To do
Give back only the lines in the records below from the one with "-- ==== Sys2Proof/Machine/Segs.lean" to the one with "def segFld (t", both inclusive, word for word.
⟨
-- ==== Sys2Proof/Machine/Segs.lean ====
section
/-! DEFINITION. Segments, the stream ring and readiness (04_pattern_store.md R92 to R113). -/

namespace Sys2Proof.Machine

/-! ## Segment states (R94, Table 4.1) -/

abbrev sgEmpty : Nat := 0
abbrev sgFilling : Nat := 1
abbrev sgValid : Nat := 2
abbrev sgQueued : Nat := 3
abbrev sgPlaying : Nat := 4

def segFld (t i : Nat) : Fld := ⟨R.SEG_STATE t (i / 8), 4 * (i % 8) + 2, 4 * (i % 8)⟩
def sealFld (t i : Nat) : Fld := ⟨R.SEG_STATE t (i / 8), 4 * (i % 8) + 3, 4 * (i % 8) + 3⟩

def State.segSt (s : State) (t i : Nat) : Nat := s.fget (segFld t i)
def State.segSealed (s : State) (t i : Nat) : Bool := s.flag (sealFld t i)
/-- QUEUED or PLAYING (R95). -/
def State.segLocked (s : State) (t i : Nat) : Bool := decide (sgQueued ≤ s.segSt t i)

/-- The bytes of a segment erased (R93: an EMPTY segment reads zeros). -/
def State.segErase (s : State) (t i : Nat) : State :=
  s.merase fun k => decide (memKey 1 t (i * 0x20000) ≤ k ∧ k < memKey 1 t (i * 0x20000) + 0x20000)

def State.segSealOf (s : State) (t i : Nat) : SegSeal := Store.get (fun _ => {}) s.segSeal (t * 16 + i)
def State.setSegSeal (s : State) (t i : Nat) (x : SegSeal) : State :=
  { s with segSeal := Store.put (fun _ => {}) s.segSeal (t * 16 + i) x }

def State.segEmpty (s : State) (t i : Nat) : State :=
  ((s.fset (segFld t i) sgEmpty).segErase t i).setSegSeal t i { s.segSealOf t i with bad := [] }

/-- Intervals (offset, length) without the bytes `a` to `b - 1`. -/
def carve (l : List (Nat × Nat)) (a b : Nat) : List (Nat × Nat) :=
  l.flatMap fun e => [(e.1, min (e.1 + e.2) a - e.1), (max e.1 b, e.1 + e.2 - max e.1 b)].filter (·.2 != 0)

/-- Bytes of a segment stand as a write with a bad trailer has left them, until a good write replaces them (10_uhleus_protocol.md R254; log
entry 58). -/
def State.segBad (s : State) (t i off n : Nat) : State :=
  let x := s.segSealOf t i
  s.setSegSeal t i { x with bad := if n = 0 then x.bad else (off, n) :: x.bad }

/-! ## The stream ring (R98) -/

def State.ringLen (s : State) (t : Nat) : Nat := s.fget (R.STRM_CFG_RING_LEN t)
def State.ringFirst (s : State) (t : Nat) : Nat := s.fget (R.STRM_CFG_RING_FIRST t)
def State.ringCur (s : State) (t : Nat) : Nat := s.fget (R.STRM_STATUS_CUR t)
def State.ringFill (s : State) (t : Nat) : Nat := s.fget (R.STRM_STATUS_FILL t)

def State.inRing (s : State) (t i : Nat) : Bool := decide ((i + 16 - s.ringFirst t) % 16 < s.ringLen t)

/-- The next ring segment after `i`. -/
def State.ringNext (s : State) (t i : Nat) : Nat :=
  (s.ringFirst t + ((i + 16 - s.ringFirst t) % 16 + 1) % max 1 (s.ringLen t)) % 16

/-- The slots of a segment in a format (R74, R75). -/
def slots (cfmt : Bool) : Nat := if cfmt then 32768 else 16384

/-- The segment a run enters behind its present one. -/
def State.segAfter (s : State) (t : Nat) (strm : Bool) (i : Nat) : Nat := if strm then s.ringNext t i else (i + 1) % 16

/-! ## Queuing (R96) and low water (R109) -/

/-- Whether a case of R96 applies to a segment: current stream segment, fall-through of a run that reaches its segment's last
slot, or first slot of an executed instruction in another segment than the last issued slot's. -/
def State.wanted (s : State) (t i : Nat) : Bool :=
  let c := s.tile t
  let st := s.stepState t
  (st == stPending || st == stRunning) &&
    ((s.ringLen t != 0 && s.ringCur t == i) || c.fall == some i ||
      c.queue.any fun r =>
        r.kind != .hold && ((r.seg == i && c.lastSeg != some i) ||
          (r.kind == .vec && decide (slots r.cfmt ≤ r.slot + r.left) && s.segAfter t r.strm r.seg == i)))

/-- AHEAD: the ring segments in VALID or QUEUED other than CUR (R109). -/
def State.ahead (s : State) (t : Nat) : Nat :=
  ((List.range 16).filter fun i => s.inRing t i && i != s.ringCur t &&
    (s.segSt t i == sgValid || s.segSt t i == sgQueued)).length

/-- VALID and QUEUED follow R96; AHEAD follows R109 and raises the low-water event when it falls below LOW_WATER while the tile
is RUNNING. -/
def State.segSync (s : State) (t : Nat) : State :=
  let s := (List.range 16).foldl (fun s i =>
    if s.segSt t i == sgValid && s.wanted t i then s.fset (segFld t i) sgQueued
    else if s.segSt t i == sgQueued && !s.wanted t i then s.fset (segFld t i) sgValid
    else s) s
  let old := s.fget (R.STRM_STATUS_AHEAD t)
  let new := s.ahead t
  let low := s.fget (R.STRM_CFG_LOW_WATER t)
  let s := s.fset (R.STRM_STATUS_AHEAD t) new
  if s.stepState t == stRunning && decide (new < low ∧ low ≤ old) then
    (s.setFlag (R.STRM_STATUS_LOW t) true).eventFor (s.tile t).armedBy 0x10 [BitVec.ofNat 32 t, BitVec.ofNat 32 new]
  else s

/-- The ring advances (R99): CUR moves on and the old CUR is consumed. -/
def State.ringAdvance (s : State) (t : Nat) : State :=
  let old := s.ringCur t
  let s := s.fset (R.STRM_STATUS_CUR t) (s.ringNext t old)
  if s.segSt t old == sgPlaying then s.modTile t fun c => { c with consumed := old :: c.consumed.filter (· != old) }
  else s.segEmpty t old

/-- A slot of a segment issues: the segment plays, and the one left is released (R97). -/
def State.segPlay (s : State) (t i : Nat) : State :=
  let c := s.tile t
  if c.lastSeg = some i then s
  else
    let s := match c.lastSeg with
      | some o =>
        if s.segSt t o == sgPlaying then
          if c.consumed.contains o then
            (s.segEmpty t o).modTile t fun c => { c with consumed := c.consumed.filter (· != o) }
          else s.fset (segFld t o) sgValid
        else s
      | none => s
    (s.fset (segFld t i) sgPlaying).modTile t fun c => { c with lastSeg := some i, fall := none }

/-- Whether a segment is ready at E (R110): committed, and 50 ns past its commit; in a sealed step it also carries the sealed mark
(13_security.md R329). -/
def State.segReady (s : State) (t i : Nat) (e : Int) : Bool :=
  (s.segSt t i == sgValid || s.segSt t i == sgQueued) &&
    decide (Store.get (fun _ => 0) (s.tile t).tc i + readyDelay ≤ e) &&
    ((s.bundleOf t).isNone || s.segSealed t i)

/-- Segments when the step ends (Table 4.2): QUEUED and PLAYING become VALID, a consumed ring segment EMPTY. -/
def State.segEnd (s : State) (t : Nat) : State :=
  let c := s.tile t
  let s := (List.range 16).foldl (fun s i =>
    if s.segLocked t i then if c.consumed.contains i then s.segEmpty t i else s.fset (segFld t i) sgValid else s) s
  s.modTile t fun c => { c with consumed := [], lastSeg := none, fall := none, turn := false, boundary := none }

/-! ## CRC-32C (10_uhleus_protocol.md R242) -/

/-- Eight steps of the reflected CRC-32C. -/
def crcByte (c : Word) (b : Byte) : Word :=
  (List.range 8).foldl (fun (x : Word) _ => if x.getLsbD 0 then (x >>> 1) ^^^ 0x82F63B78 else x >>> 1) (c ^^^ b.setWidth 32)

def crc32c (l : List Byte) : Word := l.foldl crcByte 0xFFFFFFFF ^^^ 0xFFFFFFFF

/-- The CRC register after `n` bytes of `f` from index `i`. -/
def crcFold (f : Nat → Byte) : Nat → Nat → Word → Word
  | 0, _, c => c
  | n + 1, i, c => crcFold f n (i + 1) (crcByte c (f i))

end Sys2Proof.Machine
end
⟩
⟨
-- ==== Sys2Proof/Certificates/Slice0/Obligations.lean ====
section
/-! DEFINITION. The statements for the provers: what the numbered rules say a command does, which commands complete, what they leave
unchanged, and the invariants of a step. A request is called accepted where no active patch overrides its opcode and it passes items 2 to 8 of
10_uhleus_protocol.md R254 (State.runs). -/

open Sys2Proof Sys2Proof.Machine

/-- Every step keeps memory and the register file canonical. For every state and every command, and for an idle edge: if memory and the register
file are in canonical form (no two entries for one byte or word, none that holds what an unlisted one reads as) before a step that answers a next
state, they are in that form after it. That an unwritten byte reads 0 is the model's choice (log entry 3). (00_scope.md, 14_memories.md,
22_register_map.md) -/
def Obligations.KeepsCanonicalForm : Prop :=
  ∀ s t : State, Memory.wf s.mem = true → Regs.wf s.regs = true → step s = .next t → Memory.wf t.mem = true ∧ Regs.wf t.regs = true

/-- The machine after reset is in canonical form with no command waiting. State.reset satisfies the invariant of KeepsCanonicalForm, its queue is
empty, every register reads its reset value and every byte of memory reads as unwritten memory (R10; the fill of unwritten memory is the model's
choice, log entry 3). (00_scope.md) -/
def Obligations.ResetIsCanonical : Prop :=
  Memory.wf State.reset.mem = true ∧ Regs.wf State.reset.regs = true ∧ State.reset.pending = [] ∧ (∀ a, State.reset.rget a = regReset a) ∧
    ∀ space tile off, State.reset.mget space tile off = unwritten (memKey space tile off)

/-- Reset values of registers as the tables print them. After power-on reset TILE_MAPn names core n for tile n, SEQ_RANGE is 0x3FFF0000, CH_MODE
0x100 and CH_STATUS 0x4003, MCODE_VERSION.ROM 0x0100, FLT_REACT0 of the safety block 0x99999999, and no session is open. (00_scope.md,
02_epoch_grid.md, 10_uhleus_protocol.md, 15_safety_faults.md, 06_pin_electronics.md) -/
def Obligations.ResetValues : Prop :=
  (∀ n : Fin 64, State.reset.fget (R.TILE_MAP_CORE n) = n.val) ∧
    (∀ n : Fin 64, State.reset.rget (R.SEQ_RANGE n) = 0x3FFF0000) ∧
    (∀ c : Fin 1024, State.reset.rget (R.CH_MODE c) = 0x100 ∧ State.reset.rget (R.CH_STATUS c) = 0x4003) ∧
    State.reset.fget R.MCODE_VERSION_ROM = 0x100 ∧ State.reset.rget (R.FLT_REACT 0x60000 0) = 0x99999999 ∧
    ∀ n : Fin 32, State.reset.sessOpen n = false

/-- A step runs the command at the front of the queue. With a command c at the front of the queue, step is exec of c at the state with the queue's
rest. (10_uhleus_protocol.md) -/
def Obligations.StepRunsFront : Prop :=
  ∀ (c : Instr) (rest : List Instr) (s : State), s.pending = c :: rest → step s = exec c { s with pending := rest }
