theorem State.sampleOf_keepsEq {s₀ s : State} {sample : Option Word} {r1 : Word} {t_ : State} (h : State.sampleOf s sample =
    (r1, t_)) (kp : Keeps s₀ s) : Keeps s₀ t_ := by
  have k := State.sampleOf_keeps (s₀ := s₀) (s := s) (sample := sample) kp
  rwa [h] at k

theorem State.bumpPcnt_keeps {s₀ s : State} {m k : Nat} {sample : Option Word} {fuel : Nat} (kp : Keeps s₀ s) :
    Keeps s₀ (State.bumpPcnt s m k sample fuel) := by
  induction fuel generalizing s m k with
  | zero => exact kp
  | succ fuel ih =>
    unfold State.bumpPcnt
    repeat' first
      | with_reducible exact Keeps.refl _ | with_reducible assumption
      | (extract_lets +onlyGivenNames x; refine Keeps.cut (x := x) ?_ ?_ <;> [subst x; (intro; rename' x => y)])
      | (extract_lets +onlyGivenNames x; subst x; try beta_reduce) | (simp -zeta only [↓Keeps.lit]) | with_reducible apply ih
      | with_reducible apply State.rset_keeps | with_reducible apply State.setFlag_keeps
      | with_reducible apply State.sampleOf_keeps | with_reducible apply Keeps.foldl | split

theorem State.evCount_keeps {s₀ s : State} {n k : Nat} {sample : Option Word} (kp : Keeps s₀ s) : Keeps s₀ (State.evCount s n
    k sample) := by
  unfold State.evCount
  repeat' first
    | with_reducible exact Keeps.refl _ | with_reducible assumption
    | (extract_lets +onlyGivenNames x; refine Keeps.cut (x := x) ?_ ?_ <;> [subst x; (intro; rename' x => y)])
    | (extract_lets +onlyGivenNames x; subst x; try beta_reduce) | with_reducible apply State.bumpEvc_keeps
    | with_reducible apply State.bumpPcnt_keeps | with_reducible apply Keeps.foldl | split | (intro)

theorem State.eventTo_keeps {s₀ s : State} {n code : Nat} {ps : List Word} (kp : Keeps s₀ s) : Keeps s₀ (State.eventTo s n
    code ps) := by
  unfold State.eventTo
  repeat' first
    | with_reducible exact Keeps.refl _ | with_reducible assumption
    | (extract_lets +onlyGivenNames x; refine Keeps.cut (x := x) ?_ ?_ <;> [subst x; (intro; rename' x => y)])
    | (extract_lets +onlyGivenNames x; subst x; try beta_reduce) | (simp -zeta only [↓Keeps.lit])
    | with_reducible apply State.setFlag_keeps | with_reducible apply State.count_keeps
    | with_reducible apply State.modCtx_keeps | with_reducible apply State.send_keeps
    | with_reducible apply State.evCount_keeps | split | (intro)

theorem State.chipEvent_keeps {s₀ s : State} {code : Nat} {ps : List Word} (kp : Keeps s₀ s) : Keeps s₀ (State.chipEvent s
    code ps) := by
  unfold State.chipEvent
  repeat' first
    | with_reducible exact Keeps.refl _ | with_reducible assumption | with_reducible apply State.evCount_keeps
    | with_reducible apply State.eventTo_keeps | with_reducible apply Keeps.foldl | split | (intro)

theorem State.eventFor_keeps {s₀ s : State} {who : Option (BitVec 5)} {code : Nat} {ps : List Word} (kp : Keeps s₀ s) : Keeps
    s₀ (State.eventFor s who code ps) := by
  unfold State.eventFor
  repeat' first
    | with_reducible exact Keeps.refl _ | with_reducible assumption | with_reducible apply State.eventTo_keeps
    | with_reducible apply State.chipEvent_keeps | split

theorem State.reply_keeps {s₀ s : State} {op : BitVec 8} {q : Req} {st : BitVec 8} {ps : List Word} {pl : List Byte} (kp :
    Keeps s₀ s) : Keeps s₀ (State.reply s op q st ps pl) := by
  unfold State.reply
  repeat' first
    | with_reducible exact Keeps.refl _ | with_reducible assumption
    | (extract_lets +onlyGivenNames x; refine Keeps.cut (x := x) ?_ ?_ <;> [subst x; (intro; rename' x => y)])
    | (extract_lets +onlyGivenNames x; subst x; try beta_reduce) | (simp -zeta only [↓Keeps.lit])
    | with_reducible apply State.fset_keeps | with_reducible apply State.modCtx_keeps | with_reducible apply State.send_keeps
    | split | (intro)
⟩
Completed exercise
-- ==== Sys2Proof/Machine/Segs.lean ====
section
/-! DEFINITION. Segments, the stream ring and readiness (04_pattern_store.md R92 to R113). -/

namespace Sys2Proof.Machine

/-! ## Segment states (R94, Table 4.1) -/

abbrev sgEmpty : Nat := 0
abbrev sgFilling : Nat := 1
abbrev sgValid : Nat := 2
abbrev sgQueued : Nat := 3
abbrev sgPlaying : Nat := 4

def segFld (t i : Nat) : Fld := ⟨R.SEG_STATE t (i / 8), 4 * (i % 8) + 2, 4 * (i % 8)⟩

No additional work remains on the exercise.